POLITICS

Watch Michael Moore Try To Meet With Donald Trump In Trump Tower

“I’m gonna see if I can go up there and talk to him and perhaps convince him not to take office on Jan. 20."
Michael Moore, a progressive filmmaker, streamed his quest for a meeting with Donald Trump on Facebook Live. 
Michael Moore, a progressive filmmaker, streamed his quest for a meeting with Donald Trump on Facebook Live. 

Progressive filmmaker Michael Moore walked into Trump Tower on Saturday to try to meet with President-elect Donald Trump. 

Moore claims he wanted to present Trump with a simple request: Withdraw from the presidency.

It was a political stunt by one of the entertainment industry’s most successful provocateurs. And if a platform for his anti-Trump message is what Moore was seeking, he appears to have achieved his goal.

Moore, who was wearing a safety pin in solidarity with the ethnic and religious groups Trump has disparaged, streamed the whole 90-minute-plus affair on Facebook Live using his iPhone. As of Saturday afternoon, it had more than 1.5 million views.

It took Moore some time to find the best person to talk to about meeting Trump. Along the way, ascending and descending the numerous golden escalators in the building’s atrium, he had many friendly conversations with fans, Trump supporters and journalists who spotted Moore and decided to tag along.

Finally speaking to the right Trump Tower employee, Moore approached the task of setting up a meeting with Trump with the same wry nonchalance that made him famous as the narrator of his many hit documentary films, including “Fahrenheit 9/11” and “Bowling for Columbine.”

“Secret Service sent me down here. I want to go talk to Donald Trump,” Moore told a clerk at the building’s front desk, about 35 minutes into the live stream.

“Do you have an appointment?” the employee replied.

“No. Can I make an appointment right now?” Moore responded.

“Yeah, let me see what I can do,” the man answered before getting on the phone to call Trump’s office.

“I wanna look my best,” Moore quips while the employee is calling.

“Nobody’s picking up. He’s not in the office,” the employee says.

After a skeptical back-and-forth in which the employee informed Moore that Trump campaign manager Kellyanne Conway was not there either, the filmmaker accepted that the meeting would not take place immediately.

Instead, Moore decided to leave Trump a note with the desk attendant.

“I’m gonna see if I can go up there and talk to him and perhaps convince him not to take office on Jan. 20,” Moore told viewers as he jotted down his message.

“Mr. Trump ― I’m here! I want to talk to you. Michael Moore,” the note read.

Michael Moore speaks to an attendant outside the lobby elevator bank in Trump Tower. He tried to arrange a meeting with the p
Michael Moore speaks to an attendant outside the lobby elevator bank in Trump Tower. He tried to arrange a meeting with the president-elect.

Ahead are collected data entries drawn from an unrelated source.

/-! ## Tiles, press and plough -/

/-- A configured tile: rows, row bytes, format and K axis. -/
def tile (rows rb fmt k : Nat) : Tile :=
  { cfg := true, desc := BitVec.ofNat 64 (rows - 1 + (rb / 64 - 1) * 65536 + fmt * 2 ^ 20 + k * 2 ^ 29 + 2 ^ 30) }

/-- A quire with two tiles. -/
def tiles (a b : Tile) : Quire := { tile := ((Vector.replicate 16 {}).set 0 a).set 1 b }

/-- Row 0 of tile 0 at 0x100 and, `bad`, at an address without memory. -/
def rowsState (bad : Bool) : State :=
  run { tiles (tile 2 64 1 0) (tile 2 64 4 0) with
    g := ((Vector.replicate 64 0).set 1 (if bad then 0x80000000000 else 0x100)).set 2 64 }

theorem rowsRead_of {t : State} {base stride : W64}
    (h : (!t.rowsWait 0 .load 0 base stride && ((t.drain 0).loadRows 0 0 base stride (t.q 0).tstart
      ((t.q 0).tile[(0 : TReg)].rows - (t.q 0).tstart)).1.isNone) = true) :
    RowsRead t 0 0 base stride ((t.drain 0).loadRows 0 0 base stride (t.q 0).tstart
      ((t.q 0).tile[(0 : TReg)].rows - (t.q 0).tstart)).2 := by
  simp only [Bool.and_eq_true, Bool.not_eq_true', Option.isNone_iff_eq_none] at h
  exact ⟨h.1, Prod.ext h.2 rfl⟩

/-- What storing rows leaves when it is done, and whether it trapped. -/
def rowsDone : Rows → Option State
  | .done u => some u
  | _ => none

theorem rowsWritten_of {t : State} {base stride : W64}
    (h : (!t.rowsWait 0 .store 0 base stride && (rowsDone ((t.drain 0).storeRows 0 0 base stride (t.q 0).tstart
      ((t.q 0).tile[(0 : TReg)].rows - (t.q 0).tstart))).isSome) = true) : ∃ u, RowsWritten t 0 0 base stride u := by
  simp only [Bool.and_eq_true, Bool.not_eq_true'] at h
  revert h
  cases hr : (t.drain 0).storeRows 0 0 base stride (t.q 0).tstart ((t.q 0).tile[(0 : TReg)].rows - (t.q 0).tstart) with
  | done u => exact fun h => ⟨u, h.1, hr⟩
  | _ => simp [rowsDone]

/-- Each cause of TILE_STATE and none; a descriptor without and with a cause; a row that loads, and one that faults. -/
theorem wit_TileInstructions :
    Seen 4 (fun c => tileBad false [] c = none ∧ tcfgCause 0x40000000 1 = none) ∧
    Seen 4 (fun c => tileBad false [] c = some (0x10, 0)) ∧ Seen 4 (fun c => tileBad false [2] c = some (0x11, 2)) ∧
    Seen 4 (fun c => tileBad true [0] c = some (0x12, 0)) ∧ tcfgCause 0 1 ≠ none ∧
    (let t := fetched (rowsState false) 0 4
     let f := fetched (rowsState true) 0 4
     (readyB (rowsState false) 0 4 = true ∧ tileBad true [0] (t.q 0) = none ∧ BitVec.ofNat 64 (t.q 0).tile[(0 : TReg)].rb = 64) ∧
     RowsRead (woken 0 t) 0 0 0x100 64 (((woken 0 t).drain 0).loadRows 0 0 0x100 64 ((woken 0 t).q 0).tstart
       (((woken 0 t).q 0).tile[(0 : TReg)].rows - ((woken 0 t).q 0).tstart)).2 ∧
     (∃ u, RowsWritten (woken 0 t) 0 0 0x100 64 u) ∧
     (readyB (rowsState true) 0 4 = true ∧ tileBad true [0] (f.q 0) = none ∧
       (woken 0 f).rowsWait 0 .load 0 0x80000000000 64 = false ∧ (woken 0 f).rowsWait 0 .store 0 0x80000000000 64 = false ∧
       isErr ((woken 0 f).wideAccess 0 .load 7 0 0x80000000000 64).1 = true ∧
       isErr ((woken 0 f).wideAccess 0 .store 8 0 0x80000000000 64).1 = true) ∧
     (let w := (woken 0 t).wideAccess 0 .store 8 0 0x100 64
      (match w.1 with
       | .ok pas => decide (pas.length = 64 ∧ InMemory w.2 pas ∧ RoomFor (w.2.q 0) pas)
       | .error _ => false) = true ∧ (w.2.q 0).tile[(0 : TReg)].rowPoison = 0)) ∧
    descScales (tile 2 64 4 0).desc = 0 ∧
    (descScales (BitVec.ofNat 64 ((tile 16 64 4 0).desc.toNat + 2 ^ 27)) ≠ 0) :=
  ⟨seen {} (by decide +kernel), seen (crs [(0x040, 1)]) (by decide +kernel), seen {} (by decide +kernel),
    seen { tiles (tile 2 64 1 0) {} with cr := [(0x040, 2)] } (by decide +kernel), by decide +kernel,
    ⟨by decide +kernel, rowsRead_of (by decide +kernel), rowsWritten_of (by decide +kernel), by decide +kernel,
      by decide +kernel⟩, by decide +kernel⟩

/-- MMA's shape met and not, SLC of a tile sliced and not, MMA.S of sliced tiles; and the range of a slice. -/
theorem wit_PressAndSlices :
    let shape (c : Quire) := mmaShape true false false false false 0 1 c.tile[0] c.tile[1] 0 0 0 c.acc[0].tag
    Seen 4 (fun c => ModeLegal c .prs none ∧ tileBad false [0, 1] c = none ∧ shape c = none) ∧
    Seen 8 (fun c => ¬ ModeLegal c .prs (some 2)) ∧
    Seen 4 (fun c => tileBad false [0, 1] c = none ∧ shape c = some (3, 0)) ∧
    Seen 4 (fun c => tileBad false [0] c = none ∧ c.tile[0].fmt = 1 ∧ (c.crGet 0x05B).toNat % 16 ≤ 4 ∧ c.tile[0].sliced = false) ∧
    Seen 4 (fun c => tileBad false [0, 1] c = none ∧ c.mmaSShape true 0 1 0 0 = none ∧ CrCanon c) ∧
    (0 < 1 ∧ -(2 : Int) ^ (8 * 1 - 1) ≤ -128 ∧ (127 : Int) < 2 ^ (8 * 1 - 1)) :=
  ⟨seen (tiles (tile 32 64 0xE 0) (tile 64 64 0xE 1)) (by decide +kernel), seen {} (by decide +kernel),
    seen (tiles (tile 32 64 0xA 0) (tile 64 64 0xA 1)) (by decide +kernel),
    seen { tiles (tile 32 128 1 0) (tile 32 128 1 1) with cr := [(0x05B, 4)] } (by decide +kernel),
    seen (tiles { tile 32 128 1 0 with slices := 4, sliced := true } { tile 32 128 1 1 with slices := 4, sliced := true })
      (by decide +kernel), by decide⟩

/-- The geometry of PLCFG at row and column 0. -/
def geom (c : Quire) : PlGeom :=
  let p := (c.crGet 0x056).toNat
  ⟨p / 2 ^ 17 % 128 + 1, p / 2 ^ 15 % 4 + 1, p % 16, 0, 0⟩

theorem wit_PloughOutputs : (let g := geom {}; 0 < g.w ∧ 32768 % g.w = 0 ∧ (0 : VReg).val + g.vregs ≤ 32 ∧ 0 < g.nrows * g.nc) ∧
    CrCanon {} := by decide +kernel

theorem wit_PloughInstructions :
    Seen 4 (fun c => ModeLegal c .plg none ∧ tileBad false (c.plTiles (geom c) (.vec 0)) c = none ∧
      c.plShape (geom c) (.vec 0) 0 false = none) ∧
    Seen 4 (fun c => c.plShape (geom c) (.mem 1 2) 0 false = none ∧ c.plShape (geom c) (.vec 0) 0 true ≠ none) ∧
    Seen 4 (fun c => c.plShape (geom c) (.vec 0) 0 true = none) ∧
    Seen 4 (fun c => c.plSShape (geom c) (.vec 0) ≠ none) :=
  ⟨seen {} (by decide +kernel), seen {} (by decide +kernel),
    seen (crs [(0x056, 0x00FF8003), (0x057, 8 * 2 ^ 15 + 16 * 2 ^ 20 + 24 * 2 ^ 25)]) (by decide +kernel),
    seen {} (by decide +kernel)⟩

/-! ## Caches and context engines -/

/-- Right after reset, with a quire in a state of its own. -/
def inState (st : QState) (c : Quire) : State := State.reset.setQ 0 { c with st := st }

/-- A line of the folio in a set of L1D with room and in a full one, a line held, one that nothing backs; the cases of
Q_CACHE_CTL; what waits for a response; refreshes owed. -/
theorem wit_CachesAndRefresh :
    (let s := run {}
     s.poisonOf 0x100 = none ∧ s.backed 0x100 = true ∧ regionOf 0x100 = .folio ∧
     (s.q 0).l1d ++ (s.q 0).victim = [] ∧ (s.q 0).l1d.countP (fun e => l1dSet e.1 = l1dSet 4) < 8 ∧
     s.backed 0x80000000000 = false ∧ s.tierOff 0 = false ∧ s.dirtyLines 0 = [] ∧ (s.q 0).l2Cinv = false ∧ s.l2Busy 0 = false ∧
     WinCanon s) ∧
    (let c : Quire := { l1d := (List.range 8).map (fun n => (5 + 128 * n, 0)) }
     8 ≤ c.l1d.countP (fun e => l1dSet e.1 = l1dSet (4 + 1)) ∧ (5, 0) ∈ c.l1d ++ c.victim ∧
       ∀ e ∈ c.l1d ++ c.victim, e.1 ≠ 5 + 128 * 8) ∧
    ((regionOf 0x800000000).coherent = true ∧ ((run {}).setReg 0x20 (BitVec.allOnes 64)).backed 0x800000000 = true) ∧
    ReachesQuire (run {}) .stitcher 0 0x100 ∧
    (let s := (run {}).setReg 0x100108 2
     s.l2Busy 0 = true ∧ s.dirtyLines 0 = [] ∧ (s.q 0).evict = [] ∧ WinCanon s) ∧
    ((((run { l2 := [(3, .modified, 0)] }).setReg 0x100100 0).setReg 0x100108 0xF0003).dirtyLines 0 ≠ []) ∧
    ((0xF1#32).getLsbD 0 = true ∧ (0xF1#32).toNat / 16 % 16 ≠ 0) ∧ ((1#32).getLsbD 0 = true ∧ (1#32).toNat / 16 % 16 = 0) ∧
    ((run { stall := .host 3 (.g 1 8 false) 4 0x100 2 }).q 0).runs = true ∧
    ((run { stall := .remote 3 (.g 1 8 false) 4 0x100 2 }).q 0).runs = true ∧
    ((run { stores := [(8, 0x100, 8, 1)] }).q 0).stores ≠ [] ∧ (run {}).remotePa 0x100 = false ∧
    (((State.reset.setReg 0xA00000 8).reg 0xA00000).toNat % 16 = 8 ∧ WinCanon (State.reset.setReg 0xA00000 8)) ∧
    (((State.reset.setReg 0xA00000 7).reg 0xA00000).toNat % 16 = 7 ∧ WinCanon (State.reset.setReg 0xA00000 7)) ∧
    (State.reset.reg 0xA00000).toNat % 16 = 0 := by
  refine ⟨?_, ?_, ?_, ?_, ?_, ?_, ?_⟩ <;> decide +kernel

Before that climactic, vintage Moore encounter, the filmmaker shared some of his colorful observations about the election.

He told a reporter he is resolutely in favor of abolishing the electoral college, a cause many progressives have rallied behind in the light of Hillary Clinton’s popular vote victory. This election is the second time in 16 years that Democrats have won the popular vote but lost the presidency.

“He’s only president because of a stupid idea from the 1700s that was meant to appease people in the rural South, in these slave states,” Moore said.

“The irony that some 240 years later this man is elected and is in ― gonna take office not because he won the vote, not because the American people wanted him, but because there is this slave-owning idea from the 1700s,” he adds. “And that a man who is a racist, a misogynist, that he gets to go in the White House because of this idea from the slave era ― unbelievable.”

Moore even spoke to a Trump supporter wearing a camouflage “Make America Great Again” hat, who said he had voted for Barack Obama in 2008 and was a fan of Moore’s films.

“That guy is a fan of my movies and he voted for Trump. It needs to be examined, how he pulled this off ― and we shouldn’t run away from it,” Moore said after the man walked away.

“I would do a lot of listening in the next few weeks ― in the midst of our activism, in the midst of us opposing everything that Trump’s doing, stopping him in any way we can, stopping the electoral college from committing what I think is a crime by putting him into office,” he went on. “But at the same time, we need to listen to our fellow Americans. Know the other side. Watch ‘Patton.’ He knew that.”

Moore, who hails from Flint, Michigan, predicted in July that Trump would win the election ― claiming his victory would be “our Rust Belt Brexit.”

“Calling it gives me no pleasure. I wanted to be wrong. I worked very hard to be wrong, trying to get people out to vote,” Moore said in Saturday’s livestream.

In the wake of the election, Moore has emerged as something of a liberal folk hero, calling for a progressive takeover of the Democratic National Committee, joining mass protests in New York and predicting on MSNBC that Trump would resign or be impeached before his first term is up.

In October, he released his latest documentary, “Moore in Trumpland,” which features Moore making the case for Hillary Clinton to a politically diverse group of voters in a conservative Ohio town.